Task: With the line containing "absurd ⟨hc, hp⟩ hn" as the start and the line containing "forms of R90. -/" as the end, transcribe that span of the entries below exactly, including both.
═══ Input material ═══
theorem fastChunk_ordinary (h : ∀ k, k < 8 → s.kindAt (addrAt s.base k) = .ordinary) :
    fastChunk s = .next (s.advance (swarCollapse (leWord (bytesFrom s.mem s.base 8))) 8 (bytesFrom s.mem s.base 8)) := by
  obtain ⟨-, hc⟩ | ⟨⟨k, hk, hu⟩, -⟩ | ⟨k, hk, hd, -⟩ := fastChunk_cases s
  · exact hc
  · simp [h k hk] at hu
  · simp [h k hk] at hd

theorem fastChunk_unreadable (h : ∃ k, k < 8 ∧ s.kindAt (addrAt s.base k) = .unreadable)
    (hdev : ∀ k, k < 8 → s.kindAt (addrAt s.base k) ≠ .device) : fastChunk s = .next (s.finish .busError 0) := by
  obtain ⟨j, hj, hu⟩ := h
  obtain ⟨ho, -⟩ | ⟨-, -, hc⟩ | ⟨k, hk, hd, -⟩ := fastChunk_cases s
  · simp [ho j hj] at hu
  · exact hc
  · exact absurd hd (hdev k hk)

theorem fastChunk_device (h : ∃ k, k < 8 ∧ s.kindAt (addrAt s.base k) = .device) :
    ∃ a, s.kindAt a = .device ∧ fastChunk s = .refused (.deviceRead a) := by
  obtain ⟨j, hj, hd⟩ := h
  obtain ⟨ho, -⟩ | ⟨-, hn, -⟩ | ⟨k, -, hk, hc⟩ := fastChunk_cases s
  · simp [ho j hj] at hd
  · exact absurd hd (hn j hj)
  · exact ⟨_, hk, hc⟩

theorem fastDigit_ordinary (h : s.kindAt (s.inputAddr s.idx) = .ordinary) :
    fastDigit s = .next (s.advance
      (fastStep s.acc (s.mem.read (s.inputAddr s.idx))) (s.idx + 1) [s.mem.read (s.inputAddr s.idx)]) := by
  simp [fastDigit, State.memRead_ordinary h]

theorem fastDigit_unreadable (h : s.kindAt (s.inputAddr s.idx) = .unreadable) :
    fastDigit s = .next (s.finish .busError 0) := by simp [fastDigit, State.memRead_unreadable h]

theorem fastDigit_device (h : s.kindAt (s.inputAddr s.idx) = .device) :
    fastDigit s = .refused (.deviceRead (s.inputAddr s.idx)) := by simp [fastDigit, State.memRead_device h]

/-- The datapath value is the result, unless a free draw is allowed (R90). -/
theorem fastFinish_datapath (h : s.params.fastContractOnly = false ∨ contractOk s.consumed = true) :
    fastFinish s = s.finish .none (narrow32 s.acc) := by
  obtain ⟨-, hf⟩ | ⟨⟨hc, hp⟩, -⟩ := fastFinish_cases s
  · exact hf
  · simp [hc, hp] at h

theorem fastFinish_draw (hp : s.params.fastContractOnly = true) (hc : contractOk s.consumed = false) :
    fastFinish s = { s.finish .none (zext64 (Config.draw32 s.draws)) with draws := s.draws + 1 } := by
  obtain ⟨hn, -⟩ | ⟨-, hf⟩ := fastFinish_cases s
  · exact absurd ⟨hc, hp⟩ hn
  · exact hf

/-- A read that is not `memReadable` meets an unreadable address (R6). -/
theorem State.memReadable_eq_false {a : Addr} : s.memReadable a = false ↔ s.kindAt a = .unreadable := by
  simp [State.memReadable]

end

/-- Settles O35: CHUNK at IDX = 0 with eight bytes to come, DIGIT elsewhere before the end, each by what its read meets. -/
theorem fastMicroStep_of_running : Obligations.FastMicroStep := by
  intro s hb hm
  rw [exec_parseFast_running hb hm]
  refine ⟨fun h0 h8 => ?chunk, fun hn hlt => ?digit⟩
  case chunk =>
    rw [fastMicroStep_chunk h0 h8]
    exact ⟨fastChunk_ordinary, fastChunk_unreadable⟩
  case digit =>
    rw [fastMicroStep_digit hn hlt]
    exact ⟨fastDigit_ordinary, fastDigit_unreadable⟩

/-- Settles O36: with no byte left the micro-step is FINISH, in the two forms of R90. -/
theorem fastFinish_of_running : Obligations.FastFinish := by
  intro s hb hm hle
  rw [exec_parseFast_running hb hm, fastMicroStep_finish hle]
  exact ⟨fun h => by rw [fastFinish_datapath h]; rfl, fun hp hc => by rw [fastFinish_draw hp hc]; rfl⟩

/-- Settles O43: the unreadable case of the checked DIGIT, the fast DIGIT and the CHUNK. -/
theorem unreadableByteEndsWithBusError : Obligations.UnreadableByteEndsWithBusError := by
  intro s hb
  simp only [State.memReadable_eq_false]
  refine ⟨fun hm hidx hu => ?_, fun hm hn hlt hu => ?_, fun k hm h0 h8 hk hu hdev => ?_⟩
  · rw [engineTurn_checked hb hm]
    exact checkedMicroStep_unreadable hidx hu
  · rw [engineTurn_fast hb hm, fastMicroStep_digit hn hlt]
    exact fastDigit_unreadable hu
  · rw [engineTurn_fast hb hm, fastMicroStep_chunk h0 h8]
    exact fastChunk_unreadable ⟨k, hk, hu⟩ hdev

/-- Settles O44: the device case of the checked DIGIT, the fast DIGIT and the CHUNK. -/
theorem deviceReadsAreRefused : Obligations.DeviceReadsAreRefused := by
  intro s hb
  refine ⟨fun hm hidx hd => ?_, fun hm hn hlt hd => ?_, fun hm h0 h8 hd => ?_⟩
  · rw [engineTurn_checked hb hm]
    exact checkedMicroStep_device hidx hd
  · rw [engineTurn_fast hb hm, fastMicroStep_digit hn hlt]
    exact fastDigit_device hd
  · rw [engineTurn_fast hb hm, fastMicroStep_chunk h0 h8]
    exact fastChunk_device hd

/-! ### What a micro-step writes (R27, R28) -/

/-- `t` is what a micro-step of `s` can leave: the end of the command, with or without a draw, or a move of ACC, IDX and the
bytes consumed.  Every other field is as in `s`. -/
def MicroStepped (s t : State) : Prop :=
  (∃ e v n, t = { s.finish e v with draws := n }) ∨ ∃ acc idx bs, t = s.advance acc idx bs

section
variable {s t : State}

theorem fastMicroStep_microStepped (h : fastMicroStep s = .next t) : MicroStepped s t := by
  obtain ⟨e, v, rfl, -⟩ | ⟨v, rfl⟩ | ⟨acc, idx, bs, rfl⟩ := fastMicroStep_next h
  · exact .inl ⟨e, v, s.draws, rfl⟩
  · exact .inl ⟨_, _, _, rfl⟩
  · exact .inr ⟨acc, idx, bs, rfl⟩

theorem checkedMicroStep_microStepped {w : Width} (h : checkedMicroStep w s = .next t) : MicroStepped s t := by
  obtain ⟨e, v, rfl, -⟩ | ⟨acc, idx, bs, rfl⟩ := checkedMicroStep_next h
  · exact .inl ⟨e, v, s.draws, rfl⟩
  · exact .inr ⟨acc, idx, bs, rfl⟩

theorem engineTurn_microStepped (hb : s.busy = true) (h : engineTurn s = .next t) : MicroStepped s t := by
  cases hm : s.mode with
  | fast => rw [engineTurn_fast hb hm] at h; exact fastMicroStep_microStepped h
  | checked => rw [engineTurn_checked hb hm] at h; exact checkedMicroStep_microStepped h

/-- What an Engine turn leaves of the Host's registers, the platform and the Host, whether or not a command runs (R28). -/
theorem engineTurn_frame (h : engineTurn s = .next t) :
    t.srcAddr = s.srcAddr ∧ t.srcLen = s.srcLen ∧ t.mem = s.mem ∧ t.params = s.params ∧ t.host = s.host ∧
      t.turns = s.turns ∧ t.reads = s.reads := by
  cases hb : s.busy with
  | false =>
    rw [engineTurn_idle hb] at h
    cases h
    exact ⟨rfl, rfl, rfl, rfl, rfl, rfl, rfl⟩
  | true =>
    obtain ⟨e, v, n, rfl⟩ | ⟨acc, idx, bs, rfl⟩ := engineTurn_microStepped hb h
    · exact ⟨rfl, rfl, rfl, rfl, rfl, rfl, rfl⟩
    · exact ⟨rfl, rfl, rfl, rfl, rfl, rfl, rfl⟩

end

theorem engineTurn_running {s : State} (hb : s.busy = true) : engineTurn s = exec s.running s := by simp [engineTurn, hb]

/-- Settles O8: the Engine's turn is the micro-step of MODE, and a micro-step that leaves BUSY as it was is an advance. -/
theorem engineStepsExactlyWhenBusy : Obligations.EngineStepsExactlyWhenBusy := by
  refine fun s => ⟨engineTurn_idle, engineTurn_running, engineTurn_fast, engineTurn_checked, fun t h => ?_⟩
  obtain ⟨hsrcAddr, hsrcLen, hmem, -⟩ := engineTurn_frame h
  refine ⟨hsrcAddr, hsrcLen, hmem, fun hbt => ?goesOn, fun hb hbt => ?ends⟩
  case goesOn =>
    cases hb : s.busy with
    | false =>
      rw [engineTurn_idle hb] at h
      cases h
      exact ⟨rfl, rfl, rfl⟩
    | true =>
      obtain ⟨e, v, n, rfl⟩ | ⟨acc, idx, bs, rfl⟩ := engineTurn_microStepped hb h
      · cases hbt
      · exact ⟨rfl, rfl, rfl⟩
  case ends =>
    obtain ⟨e, v, n, rfl⟩ | ⟨acc, idx, bs, rfl⟩ := engineTurn_microStepped hb h
    · exact ⟨e, v, n, rfl⟩
    · simp [hb] at hbt

/-- Settles O9: an issue is a `start`, and a step of the running command is a finish or an advance. -/
theorem commandFrame : Obligations.CommandFrame := by
  intro i s t h
  have hmicro : s.busy = true → t = s ∨ MicroStepped s t := fun hb => by
    obtain ⟨hidle, -⟩ | ⟨-, -, rfl⟩ | ⟨-, -, -, hfast⟩ | ⟨-, -, -, hchecked⟩ := exec_next h
    · simp [hb] at hidle
    · exact .inl rfl
    · exact .inr (fastMicroStep_microStepped hfast)
    · exact .inr (checkedMicroStep_microStepped hchecked)
  cases hb : s.busy with
  | false =>
    obtain rfl | ⟨w, rfl⟩ := instr_cases i
    · rw [exec_parseFast_idle hb] at h
      cases h
      simp
    · rw [exec_checkedInstr_idle w hb] at h
      cases h
      simp [checkedInstr_ne_fast]
  | true =>
    obtain rfl | ⟨e, v, n, rfl⟩ | ⟨acc, idx, bs, rfl⟩ := hmicro hb
    · simp [hb]
    · simp
    · simp [hb]

end Sys2Proof.Machine
end

section
/-! Proofs about one step of the machine: Host accesses to registers and input memory (R17 to R21, R33, R34, R40, R60),
reset (R30, R114), and what no step, or only some steps, can do (R44, R108, R109). -/

namespace Sys2Proof.Machine

/-! ### Decoding and the issue of a command (R25, R28, R54) -/

/-- Settles O1: the five values of R54's table are the encodings of the five commands. -/
theorem fiveCommandWordsDecode : Obligations.FiveCommandWordsDecode :=
  ⟨decode_encode .parseFast, decode_encode .parseChecked8, decode_encode .parseChecked16, decode_encode .parseChecked32,
    decode_encode .parseChecked64⟩

theorem tableWord_toNat (v : Word) : tableWord 64 v.toNat = v := by
  rw [tableWord, Nat.mod_eq_of_lt v.isLt, BitVec.ofNat_toNat, BitVec.setWidth_eq]

/-- The Host's turn with a CMD write next and BUSY = 0 is the decoded command's issue. -/
theorem hostTurn_issue {s : State} {v : Word} {i : Instr} {ops : List HostOp} (hh : s.host = .write 0x00 v :: ops)
    (hb : s.busy = false) (hd : decode v = .ok i) : hostTurn s = exec i { s with host := ops } := by
  rw [hostTurn_cons hh, hostStep_write, writeReg_cmd_idle (s := { s with host := ops }) v hb, issueCommand_ok _ hd]

/-- Settles O5: the turn is the schedule's, or the one that an empty schedule gives. -/
theorem stepRunsDecodedCommand : Obligations.StepRunsDecodedCommand := by
  refine ⟨fun s v i ops ts hh hts hb hd => ?_, fun s v i ops hh hts hb hd => ?_, fun s i hb => ?_, fun s ts hts hb => ?_,
    fun s hts hb => ?_⟩
  · rw [step_turn hts]
    exact hostTurn_issue (s := { s with turns := ts }) hh hb hd
  · rw [step_noTurn_idle hts hb]
    exact hostTurn_issue hh hb hd
  · have hd : decode (tableWord 64 (encode i).toNat) = .ok i := by rw [tableWord_toNat, decode_encode]
    rw [step_turn (s := s.withFetchWord 64 (encode i).toNat) rfl]
    exact hostTurn_issue (s := { s.withFetchWord 64 (encode i).toNat with turns := s.turns }) rfl hb hd
  · rw [step_turn hts]
    exact engineTurn_running (s := { s with turns := ts }) hb
  · rw [step_noTurn_busy hts hb]
    exact engineTurn_running hb

/-! ### Registers (R17 to R21, R60) -/

/-- Settles O11: STATUS is its fields appended, and each field is read off for each value of the three flags. -/
theorem statusLayout : Obligations.StatusLayout := by
  intro s
  unfold State.statusWord
  cases s.busy <;> cases s.done <;> cases s.err <;> decide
═══
Result below:
  · exact absurd ⟨hc, hp⟩ hn
  · exact hf

/-- A read that is not `memReadable` meets an unreadable address (R6). -/
theorem State.memReadable_eq_false {a : Addr} : s.memReadable a = false ↔ s.kindAt a = .unreadable := by
  simp [State.memReadable]

end

/-- Settles O35: CHUNK at IDX = 0 with eight bytes to come, DIGIT elsewhere before the end, each by what its read meets. -/
theorem fastMicroStep_of_running : Obligations.FastMicroStep := by
  intro s hb hm
  rw [exec_parseFast_running hb hm]
  refine ⟨fun h0 h8 => ?chunk, fun hn hlt => ?digit⟩
  case chunk =>
    rw [fastMicroStep_chunk h0 h8]
    exact ⟨fastChunk_ordinary, fastChunk_unreadable⟩
  case digit =>
    rw [fastMicroStep_digit hn hlt]
    exact ⟨fastDigit_ordinary, fastDigit_unreadable⟩

/-- Settles O36: with no byte left the micro-step is FINISH, in the two forms of R90. -/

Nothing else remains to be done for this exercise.